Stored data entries
-- ==== Sys2Proof/Machine/Arith.lean ====
section
/-! DEFINITION. Numbers (spec/01_number_formats.md R7–R29): exact values, decoding, rounding, the flags of FSTAT, the
conversions to integers, the CB2 codebook, the K-row sum, the butterfly and the twiddle pair. -/

set_option Elab.async false

namespace Sys2Proof.Machine

/-- MODE.RND (R7). -/
inductive Rnd where
  | rne | rtz | rup | rdn | rna
deriving DecidableEq, Repr

/-- MODE.ETYPE (R7). -/
inductive EType where
  | fp32 | bf16 | fp16 | e4m3 | e5m2 | mxE4m3 | mxE5m2 | mxfp4 | int8 | int16 | int32 | cf32 | cbf16 | cb2
deriving DecidableEq, Repr

/-- The exception flags of FSTAT (R21). -/
structure Flags where
  nv : Bool
  dz : Bool
  of : Bool
  uf : Bool
  nx : Bool
deriving DecidableEq, Repr

/-- No exception. -/
def Flags.none : Flags := ⟨false, false, false, false, false⟩
/-- Invalid operation. -/
def Flags.invalid : Flags := ⟨true, false, false, false, false⟩
/-- Division by zero. -/
def Flags.divZero : Flags := ⟨false, true, false, false, false⟩
/-- Overflow, which is inexact too (R22). -/
def Flags.overflow : Flags := ⟨false, false, true, false, true⟩
/-- Inexact. -/
def Flags.inexact : Flags := ⟨false, false, false, false, true⟩
/-- Underflow, which is inexact too (R20, R22). -/
def Flags.underflow : Flags := ⟨false, false, false, true, true⟩

/-- The exceptions of both (R21). -/
def Flags.or (a b : Flags) : Flags := ⟨a.nv || b.nv, a.dz || b.dz, a.of || b.of, a.uf || b.uf, a.nx || b.nx⟩

/-- FSTAT [4:0] (R21). -/
def Flags.bits (f : Flags) : Word :=
  0#27 ++ BitVec.ofBool f.nv ++ BitVec.ofBool f.dz ++ BitVec.ofBool f.of ++ BitVec.ofBool f.uf ++ BitVec.ofBool f.nx

/-- An exact value: NaN (signalling or quiet), ±∞, or (−1)^neg × m × 2^e, where m = 0 is a signed zero (R22). -/
inductive FVal where
  | nan (sig : Bool)
  | inf (neg : Bool)
  | fin (neg : Bool) (m : Nat) (e : Int)
deriving DecidableEq, Repr

/-- A quiet NaN. -/
def FVal.qnan : FVal := .nan false
/-- A zero of the given sign. -/
def FVal.zero (neg : Bool) : FVal := .fin neg 0 0

/-- The value of an integer; 0 is +0. -/
def FVal.ofInt (v : Int) : FVal := .fin (decide (v < 0)) v.natAbs 0

def FVal.isNan (v : FVal) : Bool :=
  match v with
  | .nan _ => true
  | _ => false

def FVal.isSig (v : FVal) : Bool :=
  match v with
  | .nan s => s
  | _ => false

def FVal.isInf (v : FVal) : Bool :=
  match v with
  | .inf _ => true
  | _ => false

def FVal.isZero (v : FVal) : Bool :=
  match v with
  | .fin _ m _ => m == 0
  | _ => false

/-- The sign of a value; a NaN has none. -/
def FVal.isNeg (v : FVal) : Bool :=
  match v with
  | .nan _ => false
  | .inf n => n
  | .fin n _ _ => n

/-- −v (R58): a NaN stays NaN. -/
def FVal.negate (v : FVal) : FVal :=
  match v with
  | .nan s => .nan s
  | .inf n => .inf (!n)
  | .fin n m e => .fin (!n) m e

/-- |v| (R58). -/
def FVal.abs (v : FVal) : FVal :=
  match v with
  | .nan s => .nan s
  | .inf _ => .inf false
  | .fin _ m e => .fin false m e

/-- v × 2^k, exact; ±∞, NaN and ±0 unchanged (R58). -/
def FVal.scale (v : FVal) (k : Int) : FVal :=
  match v with
  | .fin n m e => .fin n m (e + k)
  | w => w

/-- m × 2^e as an integer in units of 2^q, where q ≤ e. -/
def unitsAt (m : Nat) (e q : Int) : Nat := m * 2 ^ (e - q).toNat

/-- The signed mantissa in units of 2^q, where q ≤ e. -/
def signedAt (neg : Bool) (m : Nat) (e q : Int) : Int :=
  if neg then - (unitsAt m e q : Int) else (unitsAt m e q : Int)
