/-- The trust die of a machine whose boot steps have all succeeded the normal way: every die and the firmware image measured, nothing
failed, nothing retired (R331, R333, R335, R336). -/
def Trust.reset : Trust where
  power := .up
  record := 0#64
  planeFails := []
  measured := (List.range 11).map fun i => (i + 1, Config.measure (i + 1) [])
  spdm := ⟨false, false, false, false, false, 0, []⟩
  flash := []
  image := []
  rcvaddr := 0#64
  rcvstat := 0#4
  commit := false
  rcvlen := 0#32
  retired := []
  overflow := false
  retiredNow := []
  tests := []
  log := []
  logged := 0
  wraps := 0
  pcap := 3600
  hbmHot := 0#8

/-- The machine right after reset. A value the spec gives no reset for (the time-stamp counter's 0 among them, R2) is the model's choice:
log 4. -/
def State.reset : State where
  cur := none
  agenda := []
  ticks := 0
  nextId := 1
  slices := []
  gangs := []
  regangs := []
  txns := []
  waves := []
  cores := Vector.replicate 192 CoreRec.reset
  firstFaults := []
  tlb := []
  lines := []
  copies := []
  cdata := []
  hbm := []
  poison := []
  sealed := []
  writes := []
  ilines := []
  octets := []
  cmds := []
  qfences := []
  tokens := []
  nodes := []
  serving := []
  tasks := []
  launches := Vector.replicate 4 []
  turns := Vector.replicate 4 0
  parks := []
  presences := []
  nextWave := 1#32
  online := 0b1111#4
  ctxs := Vector.replicate 17 Ctx.reset
  dbg := Vector.replicate 17 ⟨0#8, false, 0#4, none, Lanes.all 0#32⟩
  tsc := 0#64
  tscPause := 0#64
  hostMem := []
  fab := Fabric.reset
  endpoints := []
  netReqs := []
  netReplies := []
  out := []
  ldcfg := 3#32
  cached := []
  apctl := 0#32
  skipped := 0#4
  reports := []
  rounds := []
  trust := Trust.reset

/-! ### The reasons a step can stop -/

/-- No step of this machine stops with a fault: every trap of the spec is taken by a handler or by firmware (R164), and the
package runs on. `noSuchState` is raised by nobody; it keeps the type inhabited. Safe. -/
inductive Fault where
  | noSuchState
deriving DecidableEq, Repr

/-- `notModelled` is raised by Dispatch.lean for an instruction that has no meaning yet (safe: it claims nothing). -/
inductive Refusal where
  | notModelled (mnemonic : String)
deriving DecidableEq, Repr

end Sys2Proof.Machine
end

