-- ==== Sys2Proof/Machine/Flags.lean ====
section
/-! DEFINITION. FSTAT (R21): the sticky exceptions of a slice. -/

set_option Elab.async false

namespace Sys2Proof.Machine

/-- Accumulate exceptions into FSTAT (R21). -/
def Slice.raise (sl : Slice) (f : Flags) : Slice := { sl with fstat := sl.fstat ||| f.bits }

/-- The OR of the exceptions of the active lanes (R21, R103). -/
def flagsOf (mask : BitVec 4) (f : Fin 4 → Flags) : Flags :=
  (lanesOf mask).foldl (fun acc i => acc.or (f i)) Flags.none

/-- CSRW of FSTAT: reserved bits ignore the write (R21, R83). -/
def fstatWrite (x : Word) : Word := x &&& 0x1F#32

end Sys2Proof.Machine
end

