-- ==== Sys2Proof/Machine/Control.lean ====
section
/-! DEFINITION. Group 0x0: branches, calls, ends, yields, traps, regions, REGANG, full/empty test and mark, returns from a handler
(R86–R96, R170, R173, R174), the path-end pop of R39, and waits on mailboxes and counters (R97–R99). -/

set_option Elab.async false

namespace Sys2Proof.Machine

/-! ### The reconvergence stack (R37–R39) -/

/-- The current segment of a slice's stack, top first (R37): the supervisor segment while MODE.SUP = 1. -/
def Slice.segment (sl : Slice) : List StackEntry := if modeSup sl.mode then sl.sup else sl.stack

/-- Replace the current segment. -/
def Slice.setSegment (sl : Slice) (es : List StackEntry) : Slice :=
  if modeSup sl.mode then { sl with sup := es } else { sl with stack := es }

/-- The free entries of the current segment (R38). -/
def Slice.freeEntries (sl : Slice) : Nat := (if modeSup sl.mode then 4 else 12) - sl.segment.length

/-- The PC of the topmost join entry of the current segment. -/
def Slice.joinPc (sl : Slice) : Option DWord := (sl.segment.find? fun e => !e.pending).map (·.pc)

/-- Whether a slice's path ends at its PC (R39). -/
def Slice.pathEnds (sl : Slice) : Bool := sl.joinPc == some sl.pc

/-- One pop of R39. The supervisor bit and the segment agree, since every entry of a segment was pushed with that bit. A pop that
leaves the depth below the recorded one is a region entry (R170). -/
def Slice.pop (sl : Slice) : Slice :=
  match sl.segment with
  | [] => sl
  | e :: rest =>
    let t := sl.setSegment rest
    let u := { t with amask := e.mask, mode := e.mode, pc := e.pc }
    if u.depth < sl.rgnDepth then u.regionEntry e.pc else u

/-- Whether a pop is a region entry (R170). -/
def Slice.popEnters (sl : Slice) : Bool := sl.segment != [] && decide (sl.depth - 1 < sl.rgnDepth)

/-- Pop until a lane is active or the segment is empty (R39, R89). -/
def Slice.popAll (fuel : Nat) (sl : Slice) : Slice :=
  match fuel with
  | 0 => sl
  | n + 1 => if sl.segment = [] ∨ sl.amask ≠ 0#4 then sl else Slice.popAll n sl.pop

/-- Whether a run of popAll makes a region entry. -/
def Slice.popAllEnters (sl : Slice) (t : Slice) : Bool := t.rgncnt != sl.rgncnt

/-- The pops of one path end (R39): the top entry, and again at once while the restored mask is 0. -/
def Slice.endPath (sl : Slice) : Slice := sl.pop.popAll 16

/-- The step PATH_END_POP for a gang (R39, R41): every member whose path ends pops. A pop that is a region entry waits as R92 does,
and a late fault it brings to light is taken instead (R169, R170). -/
def State.popGang (s : State) (g : Gang) : State :=
  let ms := (s.membersOf g).filter fun m => m.pathEnds && (!m.stopped || m.stepping)
  let enters := ms.filter fun m => m.popAllEnters m.endPath
  let faulty := enters.filter fun m => !(s.faultedTxns m.sid).isEmpty
  if ms.isEmpty then s
  else if !faulty.isEmpty then s.raiseAll (faulty.map fun m => (m.sid, lateReport m))
  else if enters.any fun m => !s.resolved m.sid then s.setWait g.gid (.held true)
  else ms.foldl (fun t m => t.modSlice m.sid Slice.endPath) s
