/-! ### Integrity (R360), time (R362) -/

/-- The step INTEGRITY_RETRY (R360): a group of flits whose tag fails is void, and its retry is requested. What reaches the other
steps has passed its tag. -/
def execIntegrityRetry (plane group : Nat) (s : State) : Host.Outcome State Fault Refusal := .next (s.send (.retryRequest plane group))

/-- The step RETRY_REQUEST_RECEIPT (R360): the flits of a group are sent again from the replay buffer. -/
def execRetryRequestReceipt (group : Nat) (s : State) : Host.Outcome State Fault Refusal := .next (s.send (.resend group))

/-- The step TIME_BEACON (R362). -/
def execTimeBeacon (ref : DWord) (s : State) : Host.Outcome State Fault Refusal := .next (s.adjustTime ref)

/-! ### Registers with steps of their own (R342, R347, R349) -/

/-- The step FXQUOTA_WRITE (R342): enabling the fabric sets STEP and the arrival count to 0, the banks take their size, and the
descriptors written take effect. -/
def execFxquotaWrite (val : Word) (s : State) : Host.Outcome State Fault Refusal :=
  .next (
    let q : BitVec 16 := val.setWidth 16
    let s1 : State := if q ≠ 0#16 then { s with fab := { s.fab with bankSize := s.fab.lbsz.toNat } } else s
    if q ≠ 0#16 ∧ s.fab.quota = 0#16 then
      let f := s1.fab
      ({ s1 with fab := { f with
          quota := q
          step := 0
          arrived := 0
          crossed := 0
          arriving := false
          arrivalSent := false
          banks := Vector.replicate 2 []
          accs := Vector.replicate 2 StepAcc.reset
          statuses := []
          peerCrossed := []
          ldxHeld := []
          wakes := [] } } : State).takeDescriptors
    else { s1 with fab := { s1.fab with quota := q } })

/-- The step FXID_WRITE (R342): only while QUOTA = 0; a PEER above NPEER reads back NPEER. -/
def execFxidWrite (val : Word) (s : State) : Host.Outcome State Fault Refusal :=
  .next (if s.fab.quota = 0#16 then
    let n := val.extractLsb' 16 9
    let p := val.extractLsb' 0 9
    { s with fab := { s.fab with npeer := n, peer := if n < p then n else p } }
  else s)

/-- The step LW_DESCRIPTOR_WRITE (R349): the write waits for the next crossing, or for the fabric to be enabled. -/
def execLwDescriptorWrite (w : Fin 64) (val : BitVec 256) (s : State) : Host.Outcome State Fault Refusal :=
  .next { s with fab := { s.fab with
    written := s.fab.written.set w val, lwPending := s.fab.lwPending ||| (1#64 <<< w.val) } }

/-! ### Checkpoints (R363) -/

/-- The step CHECKPOINT_GO (R363): CKCTL.GO arms a copy for the next crossing. -/
def execCheckpointGo (s : State) : Host.Outcome State Fault Refusal :=
  .next (if s.fab.copying then s else { s with fab := { s.fab with ckgo := true, ckstat := 1#4 } })

/-- Write every line that differs back to its frame, with what is on its way to it; it stays cached. -/
def State.writeBackAll (s : State) : State :=
  let t := s.writes.foldl (fun x w => x.forceWrites w.asid w.va w.bytes.length) s
  t.lines.foldl State.writeBack t

/-- The step CHECKPOINT_START (R363): the peer accepts or refuses the copy; the caches are written back and the frames leave. -/
def execCheckpointStart (accepted : Bool) (s : State) : Host.Outcome State Fault Refusal :=
  .next (if s.fab.copying && s.fab.ckstat == 1#4 then
    if accepted then
      let s := s.writeBackAll -- frames under a key leave as stored, with their keys' names (R332)
      { s.send (.checkpoint s.fab.ckpeer s.hbm s.sealed (s.fab.banks.toList.flatMap id)) with fab := { s.fab with ckstat := 2#4 } }
    else { s with fab := { s.fab with ckstat := 4#4, copying := false } }
  else s)

/-- The step CHECKPOINT_DONE (R363): the device resumes. -/
def execCheckpointDone (s : State) : Host.Outcome State Fault Refusal :=
  .next (if s.fab.copying && s.fab.ckstat == 2#4 then { s with fab := { s.fab with ckstat := 3#4, copying := false } } else s)

end Sys2Proof.Machine
end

● Work request
Check each line of the entries above for the string "accepted", and return those that contain it.

● Response to the task
def execCheckpointStart (accepted : Bool) (s : State) : Host.Outcome State Fault Refusal :=
    if accepted then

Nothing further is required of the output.